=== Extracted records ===
______________________________

/-- A request of the twin performed at its owning port: the state, and the value and flags it answers (R191, R450). -/
def State.performAt (s : State) (core l : Nat) (req : TwinRequest) : State × QWord × FFlags :=
  let pa := poolAddr core req.off
  match req.op with
  | .read n => (s, BitVec.ofNat 128 (s.peek pa n), noFlags)
  | .write n data kind => (s.portWrite core req.off n data.toNat (some ⟨twinCore req, kind⟩), 0#128, noFlags)
  | .atomic f7 operand kind =>
    let n := twinSize req.op
    let old := s.peek pa n
    let (v, fl) := twinAtomic f7 old operand
    (s.portWrite core req.off n v (some ⟨twinCore req, kind⟩), BitVec.ofNat 128 old, fl)
  | .reserve n => (s.reserveLine (twinHolder req) l (pa / 64), BitVec.ofNat 128 (s.peek pa n), noFlags)
  | .conditional n data =>
    let holds := s.resvs.any fun r => r == (twinHolder req, l, pa / 64)
    let t : State := { s with resvs := s.resvs.filter fun r => !(r.1 == twinHolder req && r.2.1 == l) }
    if holds then (t.portWrite core req.off n (data.toNat % 2 ^ (8 * n)) (some ⟨twinCore req, 6⟩), 0#128, noFlags)
    else (t, 1#128, noFlags)

/-- The lower half of a 16-byte request of the twin is performed (R360), and the upper half waits in the station; a write's trace
entry is made with it (log 21). -/
def State.beginTwin (s : State) (core : Nat) (req : TwinRequest) : State :=
  let t := match req.op with
    | .write _ data kind =>
      (s.portWrite core req.off 8 (data.toNat % 2 ^ 64) none).trace core ⟨twinCore req, kind⟩ req.off 16 data.toNat
    | _ => s
  { t with station := { t.station with
      halves := t.station.halves ++ [(req, BitVec.ofNat 64 (s.peek (poolAddr core req.off) 8))] } }

/-- The upper half of a 16-byte request of the twin is performed, and the request answered (R360, R450). -/
def State.finishTwin (s : State) (core : Nat) (req : TwinRequest) (low : DWord) : State :=
  let s : State := { s with station := { s.station with halves := s.station.halves.filter fun h => h.1 != req } }
  match req.op with
  | .write _ data _ =>
    (s.portWrite core (req.off + 8) 8 (data.toNat / 2 ^ 64) none).answerTwin req (.ok 0#128 noFlags)
  | _ =>
    s.answerTwin req
      (.ok (BitVec.ofNat 128 (low.toNat + 2 ^ 64 * s.peek (poolAddr core (req.off + 8)) 8)) noFlags)

/-- A request of the twin for a launch performed at its owning port, and its response (R283, R360, R450, R452). A write that
the spill ring caught was answered then, and both halves of a caught request are performed at once. -/
def State.performTwin (s : State) (core l : Nat) (req : TwinRequest) (caught : Bool) : State :=
  let n := twinSize req.op
  let answered : Bool := match req.op with
    | .write .. => caught
    | _ => false
  if !s.portOk core l req.off n then s.answerTwin req (.fault 0x04#8 4 req.off)
  else if twinMerges req.op && s.isBad (poolAddr core req.off) n then
    let t := s.machineCheck 1 (twinCore req) req.off
    if answered then t else t.answerTwin req (.fault 0x0D#8 1 req.off)
  else
    let s := s.corrects (poolAddr core req.off) n
    if n = 16 ∧ !caught then s.beginTwin core req
    else
      let (t, v, fl) := s.performAt core l req
      if answered then t else t.answerTwin req (.ok v fl)

/-! The replay (R293, R295). -/

/-- A caught access is performed (R295): a store, acknowledged when it was caught; a load or atomic whose sender still waits
for it. -/
def State.replayAccess (s : State) (n id : Nat) (f : Flight) : State :=
  let off := ea22 f.ea
  let waiting : Bool := match Tbl.get? s.flights id with
    | some g => g.stage == .caught
    | none => false
  let bad := s.isBad (poolAddr n off) f.size
  let stop (s : State) : State := (s.deferFlight id f 0x0D#8 1 off).refreshWho f
  let s := if bad then s else s.corrects (poolAddr n off) f.size
  match f.op with
  | .store bytes _ data =>
    if bad && decide (bytes < 4) then (if (Tbl.get? s.flights id).isSome then stop s else s)
    else s.portWrite n off bytes data.toNat (s.tracerOf f n)
  | .load .. =>
    if !waiting then s
    else if bad then stop s
    else s.bindLoad id f (s.peek (poolAddr n off) f.size)
  | _ =>
    if !waiting then s
    else if bad then stop s
    else s.portAtomic id f n off

/-- A caught read of an engine or a merge is performed, and its value or its fault goes back (R247, R250, R293, R344): to the
flight that asked, or to the gather/scatter request of the sending core. -/
def State.replayRead (s : State) (n src : Nat) (id : Option Nat) (off len : Nat) : State :=
  let bad := s.isBad (poolAddr n off) len
  let v := s.peek (poolAddr n off) len
  let s := if bad then s else s.corrects (poolAddr n off) len
  match id with
  | some id =>
    match Tbl.get? s.flights id with
    | none => s
    | some f =>
      if f.stage ≠ .caught then s
      else if !bad then s.setStage id (.answered (BitVec.ofNat 128 v))
      else if f.isMerge then (s.deferFlight id f 0x0D#8 1 off).refreshWho f
      else (s.machineCheck 1 (s.coreWord src) off).setStage id (.refused 0x0D#8)
  | none =>
    match Tbl.get? (s.cluster (clusterOf src)).gte src with
    | none => s
    | some g =>
      if !g.asked then s
      else
        let g := { g with asked := false }
        if bad then s.failRun src g 0x0D#8 1 off
        else
          match g.idx with
          | none => s.setRun src { g with idx := some v }
          | some _ => s.setRun src { g with el := { g.el with val := some (BitVec.ofNat 128 v) } }

/-- An engine's write is performed (R247, R294, R370; log 86). -/
def State.replayWrite (s : State) (n e src off : Nat) (data : List Byte) : State :=
  let tr (kind : Nat) : Option Tracer := if src = s.coreWord n ∧ kind ≠ 4 then none else some ⟨src, kind⟩
  if e = 3 then
    (s.portWrite n off 4 (natOfBytes (data.take 4)) (tr 4)).portWrite n (off + 4) 4 (natOfBytes (data.drop 4)) (tr 4)
  else s.portWrite n off data.length (natOfBytes data) (tr (if e = 0 then 1 else if e = 1 then 3 else 4))

/-- A caught reply to an atomic or a SPAWN is delivered, the message that answers a SPAWN being received now (R264, R293). -/
def State.replayReply (s : State) (n l id : Nat) (data : QWord) (flags : FFlags) : State :=
  match Tbl.get? s.flights id with
  | none => s
  | some f =>
    if f.stage ≠ .caught then s
    else
      (match f.op with
       | .spawn .. => s.consume n l
       | _ => s).deliver id f data flags

/-- Entries a caller mailbox holds (R201). -/
def mboxRoom : Nat := 64

/-- One entry of a spill ring replayed as it would have been performed at arrival; it stays where a full inbox or mailbox
does not take it, and so do the later ones of its kind (R295). -/
def State.replayEntry (s : State) (n l : Nat) (kept : List Spill) (e : Spill) : State × List Spill :=
  let isFault : Spill → Bool
    | .faultMsg _ => true
    | _ => false
  match e with
  | .access id f => (s.replayAccess n id f, kept)
  | .twinReq req => (s.performTwin n l req true, kept)
  | .reply id data flags _ _ => (s.replayReply n l id data flags, kept)
  | .msg m =>
    if 256 ≤ (s.core n).inbox.length ∨ kept.any Spill.isMsg then (s, kept ++ [e]) else (s.takeMsg n m, kept)
  | .wake _ page => (s.wakeLaunch n l page, kept)
  | .signal line => (s.performSignal n l line, kept)
  | .level kind m =>
    (if kind = 0 then s.homeArrival n m else if kind = 1 then s.takeCompletion n m else s.takeSummons n m, kept)
  | .faultMsg b =>
    match s.res? n l with
    | none => (s, kept)
    | some r =>
      if mboxRoom ≤ r.mbox.length ∨ kept.any isFault then (s, kept ++ [e])
      else (s.modRes n l fun r => { r with mbox := r.mbox ++ [b] }, kept)
  | .engineWrite eng src off data => (s.replayWrite n eng src off data, kept)
  | .engineRead src id off len => (s.replayRead n src id off len, kept)
  | .hit tag h _ rec_ => ((s.takeHit tag h rec_).drawn, kept)
  | .hend m => ((s.takeHend m).drawn, kept)
  | .hq m => (s.takeHq m, kept)
  | .hcan origin tag h => (s.takeHcan n origin tag h, kept)

/-- A spill ring replayed in order (R295). -/
def State.replayRing (s : State) (n l : Nat) (ring : List Spill) : State × List Spill :=
  ring.foldl (fun p e => p.1.replayEntry n l p.2 e) (s, [])

/-! The resume (R37, R240, R252, R295, R324). -/

/-- The sequence number a trace ring goes on with (R371). -/
def State.traceNext (s : State) (n ring : Nat) : Nat :=
  (List.range 1024).foldl
    (fun a i =>
      if s.peek (poolAddr n (ring + 16 * i + 6)) 1 = 0 then a else max a (s.peek (poolAddr n (ring + 16 * i)) 4 + 1)) 0

/-- The core's memories get the saved bytes back, wherever the launch's tiles and units now lie (R240, R295). -/
def State.restoreBytes (s : State) (n l : Nat) (r : Res) (v : SavedMem) : State :=
  let rest := (s.core n).besides [l]
  let s := if rest.isEmpty then s.modCore n fun c => { c with part := v.part } else s
  let tiles := (untaken 16 (rest.flatMap fun q => q.2.tileMap)).take v.tiles.length
  let units := unitsOf (unitRuns rest) r.wbMap.length
  let r := { r with tileMap := tiles, wbMap := units }
  let s := s.write (poolAddr n (recNat r.record 60 4)) v.sp
  let s := (v.tiles.mapIdx fun i b => (i, b)).foldl (fun t p => t.write (poolAddr n ((t.core n).tileOff r p.1)) p.2) s
  let s := (units.mapIdx fun i u => (i, u)).foldl (fun t p => t.write (wbAddr n (256 * p.2)) ((v.wb.drop (256 * p.1)).take 256)) s
  let s := s.modRes n l fun x => { x with tileMap := tiles, wbMap := units }
  if r.traced n then
    let ring := recNat r.record 96 4 % 2 ^ 22
    s.modCore n fun c => { c with traceEn := true, traceRing := ring, traceSeq := BitVec.ofNat 32 (s.traceNext n ring) }
  else s

/-- Saved entries re-enter their queues ahead of new ones, and the messages the outbox (R286, R295); a copy that was held reads
its element afresh. -/
def State.restoreQueues (s : State) (n : Nat) (v : SavedMem) : State :=
  let free (e : ChanEntry) : ChanEntry := match e.op with
    | .copy fl d st _ => { e with op := .copy fl d st false }
    | _ => e
  let s := v.outbox.foldl (fun t p => t.enterNet n p.1 { p.2 with box := .outbox }) s
  s.modCore n fun c =>
    { c with
      chans := Vector.ofFn fun i => (v.chans.getD i.val []).map free ++ c.chans[i]
      joins := v.joins.foldl (fun t p => Tbl.set t p.1 p.2) c.joins
      mx := v.mx ++ c.mx, trp := v.trp ++ c.trp, gteq := v.gteq ++ c.gteq, inbox := v.inbox ++ c.inbox, cwp := v.cwp }

/-- The recorded accesses are issued again: stores, atomics and MINT at the tail of the store FIFO (R170, R171, R295); one that
a replayed wake has sent on already is not issued twice. -/
def State.reissue (s : State) (n l : Nat) (v : SavedMem) : State :=
  let s := v.reissue.foldl
    (fun t id =>
      match Tbl.get? t.flights id with
      | some f =>
        if f.stage = .faulted then t
        else if f.isLoad then t.sendOn id .request
        else if t.inFifo n id then t.setStage id .fifo
        else (t.setStage id .fifo).modCore n fun c => { c with fifo := c.fifo ++ [id] }
      | none => t) s
  s.modCore n fun c =>
    { c with
      slots := Tbl.mapKV c.slots fun _ m => if m.owner = some l then { m with parkedOn := [], codePark := none } else m
      queries := Tbl.mapKV c.queries fun _ q => if q.launch = l then { q with pageHeld := none } else q }

/-- A micro-thread returns to the state it left (R29). -/
def Core.wakeSame (c : Core) (l : Nat) : Core :=
  (c.owned l).foldl
    (fun c slot =>
      if (c.micro slot).life = .halted then
        (c.modMicro slot fun m => { m with life := m.held, cych := none }).refresh slot
      else c) c

/-- A micro-thread is re-sliced (R37): a faulted one keeps its place, and so does one that its supervisor has sent on inside
a figure (log 23); every other is called, with its next figure in RESUME. -/
def Micro.reslice (m : Micro) : Micro :=
  match m.fault, m.pos with
  | some i, _ => { m with life := m.held, resume := i.fig }
  | none, some p => { m with life := m.held, resume := p.fig }
  | none, none => { m with resume := m.nextFig.getD 0#32, mode := .called, life := .called, callq := [], rearmed := m.waits }

/-- A micro-thread that a replayed SPAWN has just created is called too, once its registers are written (R23, R37). -/
def Micro.resliceNew (m : Micro) : Micro := { m with resume := m.nextFig.getD 0#32, mode := .called, callq := [] }

/-- The micro-threads of a launch re-sliced (R37). -/
def Core.wakeResliced (c : Core) (l : Nat) : Core :=
  (c.owned l).foldl
    (fun c slot =>
      match (c.micro slot).life with
      | .halted =>
        if (c.micro slot).held = .created then
          c.modMicro slot fun m => { m.resliceNew with life := m.held, cych := none }
        else (c.modMicro slot fun m => { m.reslice with cych := none }).stamp slot
      | .created => c.modMicro slot Micro.resliceNew
      | _ => c) c

/-- The grant at a resume (R37): the micro-threads go back to their states, or are re-sliced and the caller enters at
CRESLICE with the old and the new grant. -/
def State.resumeGrant (s : State) (n l : Nat) : State :=
  match s.res? n l with
  | none => s
  | some r =>
    match r.grant with
    | none => s.modCore n fun c => c.wakeSame l
    | some old =>
      let new := grantFor (s.core n).cap (r.setw.getD 0#64).toNat
      if new = old then s.modCore n fun c => c.wakeSame l
      else
        let oldSets := (s.core n).sets l
        let s := (s.modRes n l fun r => { r with grant := some new }).recut n l oldSets
        let s := s.modCore n fun c => c.wakeResliced l
        s.modCaller n l fun h =>
          let h := (h.setReg 10#5 (BitVec.ofNat 64 old)).setReg 11#5 (BitVec.ofNat 64 new)
          { h with pc := BitVec.ofNat 64 (recNat r.record 32 8) }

______________________________

=== Exercise directions ===
Your answer must be a single number: the count of lines in these records that contain "mapKV".

=== Task answer ===
2